La última ruptura Hacia el fin de sus días, Francisco llegó a un nivel superior de desprendimiento al 107
renunciar al último refugio de su corazón. Cuando era más joven, le había pedido a Jesús que lo dejara viajar lo largo y ancho del mundo llevando el amor en su corazón a todos los pueblos, pues no quería morirse de aburrimiento en Asís. Habiendo sido escuchada su oración, y habiendo crecido tanto su Fraternidad que tenía el mundo entero en sus manos, las responsabilidades y las dificultades de cuidar de los frailes hicieron que Francisco se preguntara a veces si se había sobrextendido, si había traspasado los límites de su propio potencial. En una palabra, ¿había pecado de orgullo y había sido demasiado ambicioso? Un día cuando se le partía el corazón porque los frailes iban perdiendo parte del Sueño original, de repente ya no le importó.
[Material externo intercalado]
-- ==== Sys2Proof/Laws/Decode.lean ====
section
/-! SUPPORT. What the decoder can answer: an accepted word gives a well-formed command. -/

namespace Sys2Proof

/-- The decoder answers well-formed commands only (rule R95). -/
theorem decode_wellFormed {w : Word64} {i : Instr} (h : decode w = .ok i) : i.wellFormed = true := by
  unfold decode at h
  split at h
  · cases h
  · split at h
    · cases h
    · rename_i hr
      cases h
      exact (Machine.restricted_eq_none_iff _).1 hr

/-- A word whose row selects a command with legal operands decodes to it. -/
theorem decode_of_row {w : Word64} {i : Instr} (h : decodeRow w = .ok i) (hi : i.wellFormed = true) :
    decode w = .ok i := by
  simp [decode, h, (Machine.restricted_eq_none_iff i).2 hi]

/-- A word's bytes carry the word back (rule R65). -/
theorem ofLittleEndian_littleEndian (n v : Nat) : ofLittleEndian (littleEndian n v) = v % 256 ^ n := by
  induction n generalizing v with
  | zero => simp [littleEndian, ofLittleEndian, Nat.mod_one]
  | succ n ih =>
    simp only [littleEndian, ofLittleEndian, ih, BitVec.toNat_ofNat]
    rw [show 256 ^ (n + 1) = 256 * 256 ^ n by ring, Nat.mod_mul]

@[simp] theorem length_littleEndian (n v : Nat) : (littleEndian n v).length = n := by
  induction n generalizing v with
  | zero => rfl
  | succ n ih => simp [littleEndian, ih]

/-- Byte `k` of a number carried least significant byte first (rule R65). -/
theorem getElem?_littleEndian {n k : Nat} (hk : k < n) (v : Nat) :
    (littleEndian n v)[k]? = some (BitVec.ofNat 8 (v / 256 ^ k)) := by
  induction n generalizing v k with
  | zero => omega
  | succ n ih =>
    cases k with
    | zero => simp [littleEndian]
    | succ k =>
      rw [littleEndian, List.getElem?_cons_succ, ih (by omega), Nat.div_div_eq_div_mul, pow_succ', Nat.mul_comm]

/-- Byte `k` of a word carried least significant byte first is the field of eight bits at `8 * k` (rules R14 and R65). -/
theorem getElem?_littleEndian_toNat {w n k : Nat} (hk : k < n) (v : BitVec w) :
    (littleEndian n v.toNat)[k]? = some (slice v (8 * k) 8) := by
  rw [getElem?_littleEndian hk]
  congr 1
  apply BitVec.eq_of_toNat_eq
  simp [slice, BitVec.extractLsb'_toNat, Nat.shiftRight_eq_div_pow, pow_mul]

/-- A word whose bytes are all carried is read back from them (rule R65). -/
theorem ofLittleEndian_toNat {w n : Nat} (h : 2 ^ w ≤ 256 ^ n) (v : BitVec w) :
    BitVec.ofNat w (ofLittleEndian (littleEndian n v.toNat)) = v := by
  rw [ofLittleEndian_littleEndian, Nat.mod_eq_of_lt (lt_of_lt_of_le v.isLt h), BitVec.ofNat_toNat, BitVec.setWidth_eq]

end Sys2Proof
end

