/-! ### The legal words (rule R93) -/

/-- The word of a command meets the mask and the match value of the command's row. -/
theorem encode_masked (i : Instr) : encode i &&& (rowOf i).mask = (rowOf i).pattern := by
  have hselects : ∀ {j : Instr}, Laws.MatchesRow.Statement j → encode j &&& (rowOf j).mask = (rowOf j).pattern :=
    fun ⟨_, hsel, _⟩ => beq_iff_eq.1 hsel
  cases i with
  | wrcfg idx value => exact hselects (Laws.MatchesRow.wrcfg idx value)
  | rdreg idx => exact hselects (Laws.MatchesRow.rdreg idx)
  | lookup ch val => exact hselects (Laws.MatchesRow.lookup ch val)
  | setpx x y red green blue => exact hselects (Laws.MatchesRow.setpx x y red green blue)
  | init => exact hselects Laws.MatchesRow.init
  | clear => exact hselects Laws.MatchesRow.clear
  | commit => exact hselects Laws.MatchesRow.commit
  | start => exact hselects Laws.MatchesRow.start
  | stop => exact hselects Laws.MatchesRow.stop

/-- The indices `RDREG` may name, as the opcode map lists them (rules R36 and R93). -/
theorem readIndex_iff (idx : BitVec 8) : readIndex idx = true ↔
    idx.toNat ≤ 0x06 ∨ (0x10 ≤ idx.toNat ∧ idx.toNat ≤ 0x14) ∨ (0x18 ≤ idx.toNat ∧ idx.toNat ≤ 0x1E) := by
  simp [readIndex, or_assoc]

theorem legalWord_encode {i : Instr} (hi : i.wellFormed = true) : LegalWord (encode i) := by
  unfold LegalWord
  cases i with
  | wrcfg idx value =>
    obtain ⟨-, hidx, -⟩ := encode_wrcfg_fields idx value
    exact .inl ⟨encode_masked (.wrcfg idx value), by rw [hidx]; exact of_decide_eq_true hi⟩
  | rdreg idx =>
    obtain ⟨-, hidx, -⟩ := encode_rdreg_fields idx
    exact .inr (.inl ⟨encode_masked (.rdreg idx), by rw [hidx]; exact (readIndex_iff idx).1 hi⟩)
  | init => exact .inr (.inr (.inl rfl))
  | lookup ch val =>
    obtain ⟨-, -, hch, -⟩ := encode_lookup_fields ch val
    exact .inr (.inr (.inr (.inl ⟨encode_masked (.lookup ch val), by rw [hch]; exact bne_iff_ne.1 hi⟩)))
  | setpx x y red green blue => exact .inr (.inr (.inr (.inr (.inl (encode_masked (.setpx x y red green blue))))))
  | clear => exact .inr (.inr (.inr (.inr (.inr (.inl rfl)))))
  | commit => exact .inr (.inr (.inr (.inr (.inr (.inr (.inl rfl))))))
  | start => exact .inr (.inr (.inr (.inr (.inr (.inr (.inr (.inl rfl)))))))
  | stop => exact .inr (.inr (.inr (.inr (.inr (.inr (.inr (.inr rfl)))))))

theorem decode_of_legalWord {w : Word64} (h : LegalWord w) : ∃ i, decode w = .ok i := by
  obtain ⟨hmask, hidx⟩ | ⟨hmask, hidx⟩ | rfl | ⟨hmask, hch⟩ | hmask | rfl | rfl | rfl | rfl := h
  · have hrow := decodeRow_wrcfg (slice_eq_of_masked hmask 56 8 (by decide)) (slice_eq_of_masked hmask 32 16 (by decide))
    exact ⟨_, decode_of_row hrow (decide_eq_true hidx)⟩
  · have hrow := decodeRow_rdreg (slice_eq_of_masked hmask 56 8 (by decide)) (slice_eq_of_masked hmask 0 48 (by decide))
    exact ⟨_, decode_of_row hrow ((readIndex_iff _).2 hidx)⟩
  · exact ⟨.init, encodeThenDecodeReturnsTheCommand .init rfl⟩
  · have hrow := decodeRow_lookup (slice_eq_of_masked hmask 56 8 (by decide)) (slice_eq_of_masked hmask 10 46 (by decide))
    exact ⟨_, decode_of_row hrow (bne_iff_ne.2 hch)⟩
  · exact ⟨_, decode_of_row (decodeRow_setpx (slice_eq_of_masked hmask 56 8 (by decide))) rfl⟩
  · exact ⟨.clear, encodeThenDecodeReturnsTheCommand .clear rfl⟩
  · exact ⟨.commit, encodeThenDecodeReturnsTheCommand .commit rfl⟩
  · exact ⟨.start, encodeThenDecodeReturnsTheCommand .start rfl⟩
  · exact ⟨.stop, encodeThenDecodeReturnsTheCommand .stop rfl⟩

/-- Settles O2: an accepted word is the encoding of a well-formed command, and such an encoding is a legal word. -/
theorem decoderAcceptsExactlyTheLegalWords : Obligations.DecoderAcceptsExactlyTheLegalWords := by
  refine fun w => ⟨fun ⟨i, hdecode⟩ => ?_, decode_of_legalWord⟩
  obtain ⟨hi, rfl⟩ := acceptedWordIsItsCommandsEncoding w i hdecode
  exact legalWord_encode hi

/-! ### The bytes of a narrower channel (rule R65) -/

@[simp] theorem length_encodeBytes (i : Instr) : (encodeBytes i).length = 8 := length_littleEndian ..

/-- A command's bytes are taken off the front of a channel, and the word they carry is decoded. -/
theorem decodeBytes_encodeBytes_append {i : Instr} (hi : i.wellFormed = true) (rest : List Byte) :
    decodeBytes (encodeBytes i ++ rest) = .ok (i, rest) := by
  have hlen : ¬ (encodeBytes i ++ rest).length < 8 := by simp
  have hword : BitVec.ofNat 64 (ofLittleEndian (encodeBytes i)) = encode i := ofLittleEndian_toNat (by decide) _
  rw [decodeBytes, if_neg hlen, List.take_left' (length_encodeBytes i), List.drop_left' (length_encodeBytes i), hword,
    encodeThenDecodeReturnsTheCommand i hi]

/-- The bytes of a packed image carry the record (rules R65 and R104). -/
theorem ofImageBytes_imageBytes (d : Descriptor) : Descriptor.ofImageBytes d.imageBytes = d := by
  rw [Descriptor.ofImageBytes, Descriptor.imageBytes, ofLittleEndian_toNat (by norm_num), d.ofImage_image]

/-- Settles O6: all three forms are the same little-endian numerals, of eight bytes or sixteen. -/
theorem commandBytesCarryTheCommand : Obligations.CommandBytesCarryTheCommand :=
  ⟨fun i => ⟨length_encodeBytes i, fun _ hk => getElem?_littleEndian_toNat hk _⟩,
    fun _ rest hi => decodeBytes_encodeBytes_append hi rest,
    fun _ _ => ⟨length_littleEndian .., fun _ hk => getElem?_littleEndian_toNat hk _⟩,
    fun d => ⟨length_littleEndian .., fun _ hk => getElem?_littleEndian_toNat hk _, ofImageBytes_imageBytes d⟩⟩

end Sys2Proof
end

section
/-! The command port (spec/30_encoding.md, rules R90 to R98): when a word is executed, and what each command can do, said
once with the command that does it. -/

namespace Sys2Proof.Machine

/-! ### When a word is executed -/

/-- The state a prescribed turn is taken in is the statements' `inTurn` (rule R10). -/
theorem step_eq_takeTurn {s : State} {tn : Turn} {rest : List Turn} (h : s.turns = tn :: rest) :
    step s = takeTurn tn (s.inTurn rest) := step_of_turns h

/-- A ready port latches the word and executes it (rule R90). -/
theorem takeTurn_command_of_ready {s : State} (h : s.stopReq = false) (w : Word64) :
    takeTurn (.command w) s = executeWord w { s with cmd := w } := by
  simp [takeTurn, offerCommand, State.cmdReady, h]

/-- While a `STOP` waits the port takes nothing (rules R27 and R90). -/
theorem takeTurn_command_of_waiting {s : State} (h : s.stopReq = true) (w : Word64) :
    takeTurn (.command w) s = .next s := by
  simp [takeTurn, offerCommand, State.cmdReady, h]

theorem executeWord_of_decode {w : Word64} {i : Instr} (h : decode w = .ok i) (s : State) :
    executeWord w s = exec i s := by
  simp [executeWord, h]

/-- The decoder refuses every word that is not legal, and the port answers it so (rule R96). -/
theorem executeWord_of_not_legalWord {w : Word64} (h : ¬ LegalWord w) (s : State) :
    executeWord w s = .next s.illegal := by
  unfold executeWord
  split
  case h_1 i hdecode => exact absurd ((decoderAcceptsExactlyTheLegalWords w).1 ⟨i, hdecode⟩) h
  case h_2 => rfl

/-- A step whose turn is a word at a ready port executes the word, with the turn taken and the word latched. -/
theorem step_command_of_ready {s : State} {w : Word64} {rest : List Turn} (hturns : s.turns = .command w :: rest)
    (hready : s.stopReq = false) : step s = executeWord w { s.inTurn rest with cmd := w } :=
  (step_eq_takeTurn hturns).trans (takeTurn_command_of_ready (s := s.inTurn rest) hready w)

/-- Settles O7: the port is ready, and the decoder names the command. -/
theorem stepExecutesTheDecodedCommand : Obligations.StepExecutesTheDecodedCommand :=
  fun _ _ _ _ hturns hready hdecode => (step_command_of_ready hturns hready).trans (executeWord_of_decode hdecode _)

/-- Settles O8: the port takes the word, and the decoder refuses it. -/
theorem illegalWordChangesNothing : Obligations.IllegalWordChangesNothing :=
  fun _ _ _ hturns hready hillegal =>
    (step_command_of_ready hturns hready).trans (executeWord_of_not_legalWord hillegal _)
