-- ==== Sys2Proof/Machine/Map.lean ====
section
/-! DEFINITION. Sparse maps: the one way State keeps registers, tiles, memories and tables.

A map is read with a default for the keys it does not list. `mapSet` keeps the canonical form:
keys strictly rising, and no listed value equal to the default, so that equal maps are equal data. -/

namespace Sys2Proof.Machine

/-- The value a map lists at key `k`, if it lists one. -/
def mapFind {α : Type} (m : SMap α) (k : Nat) : Option α :=
  match m with
  | [] => none
  | (k', v) :: t => if k' = k then some v else mapFind t k

/-- The value at key `k`: the listed one, or the default `d`. -/
def mapGet {α : Type} (d : α) (m : SMap α) (k : Nat) : α :=
  (mapFind m k).getD d

/-- List `v` at key `k`, in the place the order of keys gives it. -/
def mapPut {α : Type} (m : SMap α) (k : Nat) (v : α) : SMap α :=
  match m with
  | [] => [(k, v)]
  | (k', v') :: t =>
    if k < k' then (k, v) :: (k', v') :: t
    else if k' = k then (k, v) :: t
    else (k', v') :: mapPut t k v

/-- Drop what the map lists at key `k`. -/
def mapDel {α : Type} (m : SMap α) (k : Nat) : SMap α :=
  m.filter (fun p => p.1 != k)

/-- Write `v` at key `k` of a map whose default is `d`. -/
def mapSet {α : Type} [DecidableEq α] (d : α) (m : SMap α) (k : Nat) (v : α) : SMap α :=
  if v = d then mapDel m k else mapPut m k v

/-- Drop every entry whose key satisfies `p`: those places read as the default again. -/
def mapClear {α : Type} (m : SMap α) (p : Nat → Bool) : SMap α :=
  m.filter (fun e => !p e.1)

/-- Change every listed value of a map whose default is `d`. -/
def mapMap {α : Type} [DecidableEq α] (d : α) (m : SMap α) (f : α → α) : SMap α :=
  (m.map fun e => (e.1, f e.2)).filter fun e => decide (e.2 ≠ d)

/-- The keys of a map rise strictly. -/
def mapSorted {α : Type} (m : SMap α) : Bool :=
  match m with
  | [] => true
  | [_] => true
  | (k, _) :: (k', v') :: t => k < k' && mapSorted ((k', v') :: t)

/-- The canonical form of a map with default `d`. -/
def mapWf {α : Type} [DecidableEq α] (d : α) (m : SMap α) : Bool :=
  mapSorted m && m.all (fun e => e.2 != d)

end Sys2Proof.Machine
end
Dejó de hacerse preguntas, sin darse cuenta por qué. Había notado que las preocupaciones y la angustia no servían sino para evitar que Cristo garantizara el Sueño para siempre. Ahora quería sentirse quebrantado como Cristo en la cruz. Su propio fracaso, el quebrantamiento final de su espíritu, el decaimiento de su salud: Éstas eran las piezas finales del mosaico que se necesitaban para completar el Sueño. Llegó entonces a la conclusión de que el último refugio de su corazón había sido el Sueño mismo y que su nueva indiferencia hacia él devolvía el Sueño a Jesús y a sus frailes. Así es que le pidió a su Padre que lo estirara sobre la cruz más allá de los límites de lo que podía soportar. Así es que su propio grito de desesperación, “Dios mío, Dios mío, ¿por qué me has abandonado?,” al romperlo, lo libraría del Sueño mismo que, entonces, pasaría al mundo para siempre. El Sueño le pertenecía a Dios y sólo Él podía asegurarlo. La perseverancia humana se perfeccionaba en esta última ruptura del amor.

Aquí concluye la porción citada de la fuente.